An album release show
Friday afternoon, I arrive at the Helsinki railway station. This is the city where I was born. And where I almost died for the first time. But so far I've survived, just having my soul somewhat emotionally crippled. I learned all the ways of non-communication, all the ways of masking hiding and protecting my inner self - that kept me protected but left me feeling detached, alienated, pretty much incapable of emotional contact with other human beings. And somehow I always felt that these are just temporary means to protect myself from excess emotional pain - one day I won't need my armours any more, and I could meet other people in an open, honest and meaningful way. I have that kind of good contact with my own son, but with others it has always been mostly just centuries of silence.

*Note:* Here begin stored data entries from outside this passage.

/-- The result of a conversion from its raw results (R116, R117, R124, R140, R154): the diagnosed quality, the raw result for the
register, whether the connection is open or short, the signal, and the channel with its new word. -/
def State.result (s : State) (k : Nat) (c : Conv) (r1 r2 : Int) (parity testOpen compliance : Bool) (found : Terminals) :
    Nat × Int × Rat × ChanS :=
  let n := 8 * k + c.ch
  let e : Entry := c.ent
  let raw := if e.meas == 2 then roundRat (((r1 : Rat) + r2) / 2) else r1
  let (sig, q5) := stage1 e c.factory r1 r2
  let d0 := diagnose e (e.txSupply (s.bitOf (FI_TXPWR.MASK k) c.ch)) c.test testOpen compliance found.supplyLimit found.low sig
  let diag :=
    if parity || s.checkFails k c.ch e then 12
    else if d0 != 0 then d0
    else satQuality raw r2 (e.stype == 6 && e.wires != 0)
  let (src, ch) := if e.readsSource then s.sourceFor n e (c.src.getD (s.liveSource n e)) else (none, s.chanOf n)
  let (q, x) := finishResult e c.calRec (s.flag CAL_CFG.DUEQ) s.ts0 diag sig (q5 || c.uncal) src
  let tau := e.f 2 7 0
  let (v, damp) : Int × Option (Int × Nat) :=
    if qBad q then (x, none)
    else
      match ch.damp with
      | some (y, t) => if tau == 0 then (x, some (x, s.t.run)) else (let y' := dampStep y x tau (s.since t); (y', some (y', s.t.run)))
      | none => (x, some (x, s.t.run))
  (diag, raw, sig,
    { ch with
      res := some (qword q (unsign 32 v)), stale := false, renewAt := s.t.run, damp := damp, convs := ch.convs + 1, diag := diag
      owBad := d0 == 8 || d0 == 9, lead := if e.meas == 2 then !ch.lead else ch.lead })

/-- The conversion in progress of island k completes with these raw results (R115 to R118): its cycle has run, and phase 2 of its
last beat has come. -/
def State.complete (s : State) (k : Nat) (r1 r2 : Int) (parity testOpen compliance : Bool) (found : Terminals) : State :=
  let s := s.sampleSource k
  match (s.islOf k).conv with
  | none => s
  | some c =>
    if s.t.run + 1 < c.start + c.len || (s.t.run + 1 == c.start + c.len && s.ph < 2) then s
    else
      let n := 8 * k + c.ch
      let (diag, raw, sig, ch) := s.result k c r1 r2 parity testOpen compliance found
      let s := s.setChan n ch
      let s := (s.put (FI_RAW.DQ k c.ch) diag).put (FI_RAW.RAW k c.ch) (unsign 24 raw)
      let s := s.putB (FI_SCHK.PAR k) parity
      let s := s.record ⟨5, 2, n, [s.reg (FI_RAW k c.ch)]⟩
      let s := (s.writeChan n c.ent).feedCapture n diag sig c.ent
      let i := s.islOf k
      let s := if i.wrote then s else s.incMod (FI_PASS.PASS k)
      let s := s.setIsl k { i with conv := none, wrote := true }
      if i.passLeft.isEmpty then s.endPass k c.list else s

def execConversionComplete (k : Fin 16) (r1 r2 : BitVec 24) (parity testOpen compliance : Bool) (found : Terminals) (s : State) :
    Host.Outcome State Fault Refusal :=
  act s (fun s => if s.alive k.val then s.complete k.val r1.toInt r2.toInt parity testOpen compliance found else s)

/-- The stale time of a channel in beats: STALE, times LAYDIV in LAY-UP (R85, R101, R129). -/
def State.staleTime (s : State) (n : Nat) : Nat :=
  orElse ((s.entry n).f 2 35 24) 50 * 100000 * (if s.mode == 1 then s.layDiv n else 1)

/-- A channel's value has outlived its stale time (R101, R129): a good or uncertain value turns Q = 4. -/
def State.makeStale (s : State) (n : Nat) : State :=
  let c := s.chanOf n
  match c.res with
  | some w =>
    if s.enabled n && !qBad (qOf w) && !c.stale && s.since c.renewAt > s.staleTime n then
      (s.setChan n { c with stale := true }).refreshChan n
    else s
  | none => s

def execValueStale (ch : Fin 128) (s : State) : Host.Outcome State Fault Refusal := act s (fun s => s.makeStale ch.val)

/-! ### Auxiliary converter and self-checks (R119 to R121) -/

/-- The cold-junction word of an island, from the auxiliary converter's result (R119, R584, R585); with Q = 12 its value is 0 (log
entry 33). -/
def State.cjWord (s : State) (k : Nat) (raw : Int) : Word :=
  let f := s.factory k
  let o := offTrim (f.getD 21 0)
  let g := gainTrim (f.getD 22 0)
  let t := ((raw : Rat) / 2 ^ 23 * (5 / 2) - o.1) * g.1
  let v := roundRat (t * 65536)
  let v := if v > 2147483647 then 2147483647 else if v < -2147483648 then -2147483648 else v
  if s.flag (FI_SCHK.CJ k) then qword 12 0
  else qword (if o.2 || g.2 then 5 else 0) (unsign 32 v)

/-- The auxiliary converter writes the word at phase 2 of every 100,000th beat of a round, in LAY-UP of its first beat (R119). -/
def State.cjDue (s : State) : Bool := s.t.usec % (if s.mode == 1 then 1000000 else 100000) == 0 && 2 ≤ s.ph

def execCjMeasurement (k : Fin 16) (raw : BitVec 24) (s : State) : Host.Outcome State Fault Refusal :=
  act s (fun s =>
    if !s.alive k.val || !s.cjDue then s
    else (s.put (FI_CJRAW.RAW k.val) raw.toNat).publish (0o300 + k.val) (s.cjWord k.val raw.toInt))

/-- The channel an EXC turn checks: the lowest driving one at or after (ROUND div 5) mod 8, wrapping (R120). -/
def State.excTurn (s : State) (k : Nat) : Option Nat :=
  ((List.range 8).map (fun d => (s.t.round.toNat / 5 + d) % 8)).find? (fun j => (s.entry (8 * k + j)).excited)

/-- Rewrite SCHK.EXC from EXCCH. -/
def State.excSummary (s : State) (k : Nat) : State := s.putB (FI_SCHK.EXC k) (s.get (FI_SCHK.EXCCH k) != 0)

/-- The self-check of this round on island k, with its result (R120). -/
def State.selfCheck (s : State) (k : Nat) (fails : Bool) : State :=
  let s := if fails then s.inc (FI_SCHK.FAILS k) else s
  match s.t.round.toNat % 5 with
  | 0 => s.putB (FI_SCHK.REF k) fails
  | 1 => s.putB (FI_SCHK.ZERO k) fails
  | 2 =>
    let g := s.t.round.toNat / 5 % 8 + 1
    let i := s.islOf k
    let m := setBit i.gainBad g fails
    (s.setIsl k { i with gainBad := m }).putB (FI_SCHK.PGA k) (m != 0)
  | 3 =>
    match s.excTurn k with
    | some j => (s.putBit (FI_SCHK.EXCCH k) j fails).excSummary k
    | none => s
  | _ => s.putB (FI_SCHK.CJ k) fails

/-- Channels whose pair no longer drives read 0 in EXCCH (R120). -/
def State.excIdle (s : State) (k : Nat) : State :=
  ((List.range 8).foldl (fun s j => if (s.entry (8 * k + j)).excited then s else s.putBit (FI_SCHK.EXCCH k) j false) s).excSummary k

/-- The self-checks of a round: bit k of `fails` is the result of island k's turn. -/
def State.selfChecks (s : State) (fails : Nat) : State :=
  (List.range 16).foldl (fun s k => if s.alive k then
    (if s.t.round.toNat % 5 == 3 && (s.excTurn k).isNone then s.excIdle k else (s.selfCheck k (bit fails k)).excIdle k) else s) s

/-- Q = 12 in the words of a used field island that is not alive (R121). -/
def State.deadIslandWords (s : State) : State :=
  (List.range 16).foldl (fun s k =>
    if s.used k && !s.alive k then
      ((List.range 8).foldl (fun s j => s.publish (8 * k + j) (qword 12 0)) s).publish (0o300 + k) (qword 12 0)
    else s) s

/-! ### Strobes (R180) -/

/-- The lattice's input stage takes an island's comparator bits to be substituted, or its own again. -/
def State.strobesLost (s : State) (k : Nat) : State :=
  (s.setIsl k { (s.islOf k) with lost := true, quiet := 0 }).putBit BL_STAT.DEADISL k true
def State.strobesBack (s : State) (k : Nat) : State :=
  (s.setIsl k { (s.islOf k) with lost := false, quiet := 0 }).putBit BL_STAT.DEADISL k false

/-- The strobe of an island in a phase: an island without power sends none, and the second phase without one is the last before its
bits are substituted; with power again, the fourth with one is the last of them. A loss that came while it had power lasts until
its restoration is told. -/
def State.strobe (s : State) (k : Nat) : State :=
  let i := s.islOf k
  if !s.alive k then
    if i.lost then (if i.quiet == 2 then s else s.setIsl k { i with quiet := 2 })
    else if i.quiet == 0 then s.setIsl k { i with quiet := 1 }
    else let s := s.strobesLost k; s.setIsl k { s.islOf k with quiet := 2 }
  else if i.quiet == 0 then s
  else if i.lost && i.quiet < 5 then s.setIsl k { i with quiet := i.quiet + 1 }
  else if i.lost then s.strobesBack k
  else s.setIsl k { i with quiet := 0 }

def execFiStrobeLoss (k : Fin 16) (s : State) : Host.Outcome State Fault Refusal :=
  act s (fun s => s.strobesLost k.val)

def execFiStrobeRestore (k : Fin 16) (s : State) : Host.Outcome State Fault Refusal :=
  act s (fun s => if s.alive k.val then s.strobesBack k.val else s)

/-- The class 2 bits of a channel at the lattice's input stage (R180): while no strobe comes and none is substituted yet, the last
accepted ones (log entry 35). -/
def State.stageBits (s : State) (n : Nat) : Bool × Bool :=
  let c := s.chanOf n
  if (s.islOf (fiOf n)).lost then cfailBits c.cfail c.heldH c.heldL
  else if !s.alive (fiOf n) then (c.heldH, c.heldL)
  else (s.bitOf (FI_CBITS.HACC (fiOf n)) (n % 8), s.bitOf (FI_CBITS.LACC (fiOf n)) (n % 8))

/-- The island sends the CFAIL code of each channel to the input stage, 0 for one without a cached entry (R180). -/
def State.sendCfail (s : State) (k : Nat) : State :=
  (List.range 8).foldl (fun (s : State) (j : Nat) =>
    let n := 8 * k + j
    let code := (s.entry n).f 3 5 4
    if (s.chanOf n).cfail == code then s else s.setChan n { s.chanOf n with cfail := code }) s

/-! ### Adoption of a channel entry (R97, R103) -/

/-- What stands at the comparators' inputs is scaled as before under a new entry. -/
def sameScale (a b : Entry) : Bool := a.stype == b.stype && a.wires == b.wires && a.pga == b.pga && a.exc == b.exc

/-- What adopting a channel entry does beside replacing the cached copy `old` (R97, R100, R103, R180). OWDIAG counts again from here
(log entry 33). -/
def State.adoptChan (s : State) (n : Nat) (old : PtCache) (new : Entry) : State :=
  let k := fiOf n
  let was := !old.words.isEmpty && Entry.en old.words
  let c := s.chanOf n
  let c := { c with level := if was && sameScale old.words new then c.level else none }
  let s :=
    if new.en then
      if was then s.setChan n { c with damp := none, convs := 0, src := none, srcOut := false }
      else s.setChan n { c with res := none, stale := false, damp := none, convs := 0, diag := 0, owBad := false, owPres := false
                                src := none, srcOut := false }
    else (s.setChan n { c with res := none, stale := false, damp := none, owBad := false, owPres := false, diag := 0 }).dropChan k (n % 8)
  let s := ((s.compare n).presentComp n).sendCfail k
  let s := if was != new.en || old.words.isEmpty || old.forced || old.q14 || (s.cacheOf n).forced then s.refreshChan n else s
  -- a waiting continuous list that gains a convertible member starts at the next beat (R128)
  let gained := if !new.en then 0 else if was then new.f 0 17 10 &&& (255 ^^^ Entry.f old.words 0 17 10) else new.f 0 17 10
  let i := s.islOf k
  let may := gained &&& (255 ^^^ (i.idleWait / 256))
  if s.mode == 1 || gained == 0 then s else s.setIsl k { i with idleWait := i.idleWait &&& (65535 ^^^ may) }

/-! ### An island's beat -/

/-- Phase 0 of a beat at a field island: what the beat before diagnosed reaches the comparator bits (R126), the converter goes on
(R115, R133), the temperature source is sampled (R152). -/
def State.fieldBeat (s : State) (k : Nat) : State :=
  if !s.alive k then s
  else
    let i := s.islOf k
    let s := if i.ticked == 0 then s else s.setIsl k { i with ticked := 0 }
    let s := (List.range 8).foldl (fun (s : State) (j : Nat) =>
      let c := s.chanOf (8 * k + j)
      if c.owBad == c.owPres then s else (s.setChan (8 * k + j) { c with owPres := c.owBad }).presentComp (8 * k + j)) s
    (s.converterBeat k).sampleSource k

/-- What the time of a field island has brought by the end of a beat: period ticks, stale values, sources held too long. -/
def State.fieldSweep (s : State) : State :=
  let s := (List.range 16).foldl (fun (s : State) (k : Nat) =>
    if s.alive k then (List.range 8).foldl (fun (s : State) (n : Nat) => s.periodTick k n) s else s) s
  (s.chan.map (·.1)).foldl (fun (s : State) (n : Nat) => (s.makeStale n).sourceOut n) s

end Sys2Proof.Machine
end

I let those memories fade, focusing my attention on recalling the overall layout of the city. I have a ticket to Astrid Swan's album release show, and there is still 90 minutes before the doors open. The venue is a small indie art cinema theatre, I've never been there before. But I know the street address, and I have a generic idea where that street is. So better go find the place, and then have something to eat. I start walking.
I walk up the street, looking for the venue. Sooner than I expected I spot a place which looks like it could be a small indie theatre, I go take a closer look. As I scan the windows looking for a logo, a poster or something which would confirm this is the place, I suddenly have a direct eye contact with a person sitting inside. She's a blonde woman, having another person doing her make-up and hair. As I realize "Ah, that's Astrid getting ready for the show" I see her gently raising her palm to gesture a greeting. For half a second my mind takes a detour in learned anxiety; "This can't happen, I'm an alien outside everything, nobody ever sees me. Ah, see - I'm in water not knowing how to swim; I mean, here is this direct personal contact but I don't know how to contact, I only know how to hide. But she probably mistakes me for someone else. Or maybe th.." and the following instant "oh relax, it doesn't matter. There is another person greeting you with a friendly gesture, and it makes you feel glad inside, so just let your emotions show, express yourself, make yourself visible, be alive. Easy as that", and that thought comes out as a merry gesture of my hands, returning the greeting. The whole moment lasts for a second or two, as my feet keep on walking. I've found the venue, next I need food, so on with my personal quest.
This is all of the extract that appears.